The petitioner relies upon that portion of the regulations which states that if it is customary for other established members of the taxpayer's trade or business to undertake the education in question, the taxpayer will ordinarily be considered to have undertaken the education for the purpose of maintaining or improving skills required in the employment. He points out that about 80% of the group of which he was a part in the Patent Office had attended law school. However, the evidence also shows that approximately 75% of the new patent examiners who attend law school leave the Patent Office while they are attending law school or within a year or two after completion of their law courses. Under the circumstances, we do not think that the fact that 80% of the petitioner's group attended law school is indicative that the petitioner's primary purpose in taking this education was to maintain or improve skills required by him in his employment.
We have carefully examined the various cases cited by the petitioner, but do not consider any of them decisive here.
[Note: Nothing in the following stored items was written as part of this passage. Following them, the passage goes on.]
-- ==== Sys2Proof/Laws/PerInstr.lean ====
section
/-! SUPPORT. One law per instruction: how many stream bytes its encoding and the whole operation have (spec/30_encoding.md R70, R74, R79). -/

namespace Sys2Proof.Laws.LengthLaw

/-- The length of an encoding is that of its format, and a token operation is an even number of bytes whatever body it has; every other operation has
no bytes beyond its encoding. -/
def Statement (i : Instr) : Prop :=
  match i.format with
  | .t => (encode i).length = 2 ∧ instrLength i % 2 = 0
  | .p => (encode i).length = 1 ∧ instrLength i = 1
  | .f => (encode i).length = 1 ∧ instrLength i = 1
  | .s => (encode i).length = 0 ∧ instrLength i = 0
  | .c => (encode i).length = 0 ∧ instrLength i = 0

theorem start : Statement .start := ⟨rfl, rfl⟩

theorem clear : Statement .clear := ⟨rfl, rfl⟩

theorem finish : Statement .finish := ⟨rfl, rfl⟩

theorem rowend : Statement .rowend := ⟨rfl, rfl⟩

theorem unpack1 (b : Byte) : Statement (.unpack1 b) := ⟨rfl, rfl⟩

theorem unpack2 (b : Byte) : Statement (.unpack2 b) := ⟨rfl, rfl⟩

theorem unpack4 (b : Byte) : Statement (.unpack4 b) := ⟨rfl, rfl⟩

theorem unpack8 (b : Byte) : Statement (.unpack8 b) := ⟨rfl, rfl⟩

theorem padset : Statement .padset := ⟨rfl, rfl⟩

theorem padskip (b : Byte) : Statement (.padskip b) := ⟨rfl, rfl⟩

theorem eol : Statement .eol := ⟨rfl, rfl⟩

theorem eob : Statement .eob := ⟨rfl, rfl⟩

theorem delta : Statement .delta := ⟨rfl, rfl⟩

theorem abs4 (n : Byte) : Statement (.abs4 n) :=
  ⟨rfl, by show (2 + (n.toNat + 1) / 2 + (n.toNat + 1) / 2 % 2) % 2 = 0; omega⟩

theorem abs8 (n : Byte) : Statement (.abs8 n) :=
  ⟨rfl, by show (2 + n.toNat + n.toNat % 2) % 2 = 0; omega⟩

theorem enc4 (n : Byte) (p q : BitVec 4) : Statement (.enc4 n p q) :=
  ⟨rfl, by show (2 + 0 + 0 % 2) % 2 = 0; rfl⟩

theorem enc8 (n v : Byte) : Statement (.enc8 n v) :=
  ⟨rfl, by show (2 + 0 + 0 % 2) % 2 = 0; rfl⟩

end Sys2Proof.Laws.LengthLaw
end

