/-- One state for each line of the selection, at the bounds of LEN and PADCNT. -/
theorem witness_SelectionFollowsTheTable :
    ((runState 6 5 0 []).row = (runState 6 5 0 []).height) ∧
    (∃ s : State, s.row ≠ s.height ∧ s.mode.toNat ≤ 3 ∧ s.sub = .pixels ∧ s.len < s.width ∧ s.mode = 0) ∧
    (∃ s : State, s.row ≠ s.height ∧ s.mode.toNat ≤ 3 ∧ s.sub = .pixels ∧ s.len < s.width ∧ s.mode = 1) ∧
    (∃ s : State, s.row ≠ s.height ∧ s.mode.toNat ≤ 3 ∧ s.sub = .pixels ∧ s.len < s.width ∧ s.mode = 2) ∧
    (∃ s : State, s.row ≠ s.height ∧ s.mode.toNat ≤ 3 ∧ s.sub = .pixels ∧ s.len < s.width ∧ s.mode = 3) ∧
    (∃ s : State, s.row ≠ s.height ∧ s.mode.toNat ≤ 3 ∧ s.sub = .pixels ∧ s.width ≤ s.len) ∧
    (∃ s : State, s.row ≠ s.height ∧ s.mode.toNat ≤ 3 ∧ s.sub = .pad ∧ s.padcnt ≠ 0) ∧
    (∃ s : State, s.row ≠ s.height ∧ s.mode.toNat ≤ 3 ∧ s.sub = .pad ∧ s.padcnt = 0) ∧
    (∃ s : State, s.row ≠ s.height ∧ (s.mode = 4 ∨ s.mode = 5) ∧ s.width ≤ s.len) ∧
    (∃ s : State, s.row ≠ s.height ∧ s.mode = 4 ∧ s.len < s.width) ∧
    (∃ s : State, s.row ≠ s.height ∧ s.mode = 5 ∧ s.len < s.width) ∧
    (∃ s : State, Quiet s ∧ s.phase ≠ .run) :=
  ⟨rfl, ⟨runState 0 1 1 [], by decide⟩, ⟨runState 1 1 1 [], by decide⟩, ⟨runState 2 1 1 [], by decide⟩, ⟨runState 3 1 1 [], by decide⟩,
    ⟨{ runState 3 1 1 [] with len := 1 }, by decide⟩, ⟨{ runState 3 1 1 [] with sub := .pad, padcnt := 3 }, by decide⟩,
    ⟨{ runState 3 1 1 [] with sub := .pad }, by decide⟩, ⟨{ runState 4 1 1 [] with len := 1 }, by decide⟩, ⟨runState 4 1 1 [], by decide⟩,
    ⟨runState 5 1 1 [], by decide⟩, ⟨State.reset, ⟨rfl, rfl⟩, by decide⟩⟩

theorem witness_StepRunsDecodedInstruction :
    ∃ (s : State) (c : Context) (i : Instr) (rest : List Byte), Quiet s ∧ s.phase = .run ∧ select s = some c ∧
      decode c (s.stream.drop s.cur) = .ok (i, rest) ∧ i.wellFormed = true :=
  ⟨runState 5 3 1 [0x03, 0x05], .token .rle8, .enc8 3 5, [], ⟨rfl, rfl⟩, rfl, rfl, rfl, rfl⟩

theorem witness_CommandAtCtrlIsTaken :
    ({ State.reset with ctrl := some 1 } : State).ctrl = some 1 ∧ ({ State.reset with ctrl := some 2 } : State).ctrl = some 2 ∧
      (({ State.reset with ctrl := some 3 } : State).ctrl = some 0 ∨ ({ State.reset with ctrl := some 3 } : State).ctrl = some 3) := by decide

/-- The seven classes of a token, and the two ways its bytes are missing. -/
theorem witness_TokenIsFetchedAndClassified :
    (TokenExpected .rle4 (runState 4 5 1 [1, 0xAB]) ∧ TokenAt 1 0xAB (runState 4 5 1 [1, 0xAB])) ∧
    (TokenExpected .rle8 (runState 5 5 1 [255, 0]) ∧ TokenAt 255 0 (runState 5 5 1 [255, 0])) ∧
    (TokenExpected .rle4 (runState 4 5 1 [0, 0]) ∧ TokenAt 0 0 (runState 4 5 1 [0, 0])) ∧
    (TokenExpected .rle8 (runState 5 5 1 [0, 1]) ∧ TokenAt 0 1 (runState 5 5 1 [0, 1])) ∧
    (TokenExpected .rle8 (runState 5 5 1 [0, 2]) ∧ TokenAt 0 2 (runState 5 5 1 [0, 2])) ∧
    (TokenExpected .rle4 (runState 4 5 1 [0, 3]) ∧ TokenAt 0 3 (runState 4 5 1 [0, 3])) ∧
    (TokenExpected .rle8 (runState 5 5 1 [0, 255]) ∧ TokenAt 0 255 (runState 5 5 1 [0, 255])) ∧
    (TokenExpected .rle8 (runState 5 5 1 []) ∧ (runState 5 5 1 []).stream.length ≤ (runState 5 5 1 []).cur) ∧
    (TokenExpected .rle8 (runState 5 5 1 [0]) ∧ (runState 5 5 1 [0]).stream.length = (runState 5 5 1 [0]).cur + 1) :=
  ⟨⟨expected4 _, tokenAt_head rfl rfl⟩, ⟨expected8 _, tokenAt_head rfl rfl⟩, ⟨expected4 _, tokenAt_head rfl rfl⟩,
    ⟨expected8 _, tokenAt_head rfl rfl⟩, ⟨expected8 _, tokenAt_head rfl rfl⟩, ⟨expected4 _, tokenAt_head rfl rfl⟩,
    ⟨expected8 _, tokenAt_head rfl rfl⟩, ⟨expected8 _, Nat.le_refl _⟩, ⟨expected8 _, rfl⟩⟩

theorem witness_FetchReadsOneByteOrFaults :
    (∃ (s : State) (b : Byte), s.stream[s.cur]? = some b) ∧ (∃ s : State, s.stream.length ≤ s.cur) ∧
    (∃ s : State, Running .depth8Rle s ∧ s.stream.length ≤ s.cur ∧ s.sub = .pixels ∧ s.len < s.width) ∧
    (∃ s : State, Running .depth8 s ∧ s.stream.length ≤ s.cur ∧ isPacked .depth8 = true ∧ s.sub = .pad ∧ s.padcnt ≠ 0) ∧
    (∃ s : State, Inv s ∧ s.phase = .run ∧ s.stream.length ≤ s.cur) :=
  ⟨⟨runState 5 5 1 [7], 7, rfl⟩, ⟨runState 5 5 1 [], Nat.le_refl _⟩,
    ⟨runState 5 5 1 [], runState_running rfl (by decide), Nat.le_refl _, rfl, by decide⟩,
    ⟨{ runState 3 3 1 [] with sub := .pad, padcnt := 1, len := 3 }, ⟨⟨rfl, rfl⟩, rfl, by decide, rfl⟩, Nat.le_refl _, rfl, rfl, by decide⟩,
    ⟨runState 5 5 1 [], runState_inv _ _ _ _ rfl (by decide) (by decide), rfl, Nat.le_refl _⟩⟩

/-- A reserved MODE; a negative HEIGHT; the largest legal WIDTH with HEIGHT 0. -/
theorem witness_StartBeginsDecodeOrFaults :
    (∃ s : State, s.phase = .idle ∧ configWritten s = true ∧ 6 ≤ s.mode.toNat) ∧
    (∃ s : State, s.phase = .idle ∧ configWritten s = true ∧ s.mode.toNat < 6 ∧
      (s.height.msb = true ∨ s.width.msb = true ∨ s.maxWidth < s.width.toNat ∨ s.maxHeight < s.height.toNat)) ∧
    (∃ s : State, s.phase = .idle ∧ configWritten s = true ∧ s.mode.toNat < 6 ∧ s.height.msb = false ∧ s.width.msb = false ∧
      s.width.toNat ≤ s.maxWidth ∧ s.height.toNat ≤ s.maxHeight) :=
  ⟨⟨idleState 6 4 1 0, by decide⟩, ⟨idleState 5 4 0x80000000 0, by decide⟩, ⟨idleState 5 0x7FFFFFFF 0 0, by decide⟩⟩

theorem witness_CommandsOutsideTheirPhase :
    (runState 5 5 1 []).phase ≠ .idle ∧ (State.reset.phase = .idle ∧ configWritten State.reset = false) ∧
      (State.reset.phase = .idle ∨ State.reset.phase = .run) := by decide

theorem witness_ClearReturnsToIdle :
    ({ State.reset with phase := .done } : State).phase = .done ∧ ({ State.reset with phase := .fault } : State).phase = .fault := by decide

theorem witness_RowendCommitsTheRow :
    (∃ s : State, Running .depth1 s ∧ isPacked .depth1 = true ∧ s.sub = .pad ∧ s.padcnt = 0) ∧
    (∃ s : State, Running .depth4Rle s ∧ isPacked .depth4Rle = false ∧ s.width ≤ s.len) ∧
    (∃ s : State, Inv s ∧ Running .depth4Rle s ∧ isPacked .depth4Rle = false ∧ s.width ≤ s.len) ∧ (∃ s : State, s.row < s.height) :=
  ⟨⟨{ runState 0 3 1 [] with sub := .pad }, ⟨⟨rfl, rfl⟩, rfl, by decide, rfl⟩, rfl, rfl, rfl⟩,
    ⟨{ runState 4 1 1 [] with len := 1 }, ⟨⟨rfl, rfl⟩, rfl, by decide, rfl⟩, rfl, by decide⟩,
    ⟨runState 4 0 1 [], runState_inv _ _ _ _ rfl (by decide) (by decide), runState_running rfl (by decide), rfl, by decide⟩,
    ⟨runState 4 1 1 [], by decide⟩⟩

theorem witness_FinishEndsTheDecode : ∃ s : State, Quiet s ∧ s.phase = .run ∧ s.row = s.height := ⟨runState 3 3 0 [], ⟨rfl, rfl⟩, rfl, rfl⟩

theorem witness_StopsByName :
    (∃ s : State, Quiet s ∧ s.phase = .run ∧ s.row ≠ s.height ∧ 6 ≤ s.mode.toNat) ∧ (∃ s : State, 6 ≤ s.mode.toNat) ∧
      (∃ s : State, s.height ≤ s.row) ∧ (∃ s : State, s.height ≤ s.row ∧ s.cur + 2 ≤ s.stream.length) :=
  ⟨⟨runState 6 1 1 [], ⟨rfl, rfl⟩, rfl, by decide, by decide⟩, ⟨runState 7 1 1 [], by decide⟩, ⟨runState 5 1 0 [], by decide⟩,
    ⟨runState 5 1 0 [0, 0], by decide, Nat.le_refl _⟩⟩

theorem witness_UnpackAddsTheFieldsOfOneByte :
    (runState 0 1 1 [0x80]).cur < (runState 0 1 1 [0x80]).stream.length ∧ (runState 0 1 1 []).stream.length ≤ (runState 0 1 1 []).cur := by decide

theorem witness_UnpackIsSelectedByMode :
    (∃ s : State, Running .depth1 s ∧ s.sub = .pixels ∧ s.len < s.width ∧ s.stream[s.cur]? = some 0x80) ∧
    (∃ s : State, Running .depth2 s ∧ s.sub = .pixels ∧ s.len < s.width ∧ s.stream[s.cur]? = some 0x80) ∧
    (∃ s : State, Running .depth4 s ∧ s.sub = .pixels ∧ s.len < s.width ∧ s.stream[s.cur]? = some 0x80) ∧
    (∃ s : State, Running .depth8 s ∧ s.sub = .pixels ∧ s.len < s.width ∧ s.stream[s.cur]? = some 0x80) :=
  ⟨⟨runState 0 1 1 [0x80], runState_running rfl (by decide), rfl, by decide, rfl⟩,
    ⟨runState 1 1 1 [0x80], runState_running rfl (by decide), rfl, by decide, rfl⟩,
    ⟨runState 2 1 1 [0x80], runState_running rfl (by decide), rfl, by decide, rfl⟩,
    ⟨runState 3 1 1 [0x80], runState_running rfl (by decide), rfl, by decide, rfl⟩⟩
The cases involve varying factual situations and, as stated, each case must be decided upon its particular facts and circumstances.
Upon a full consideration of the record, we have concluded and found as a fact that the education in question was not undertaken primarily for the purpose of maintaining or improving skills required by the petitioner in his employment. We hold, therefore, that the expenditures in question do not constitute ordinary and necessary business expenses within the meaning of section 162(a) of the Code, and the respondent's determination is approved.
Decision will be entered for the respondent.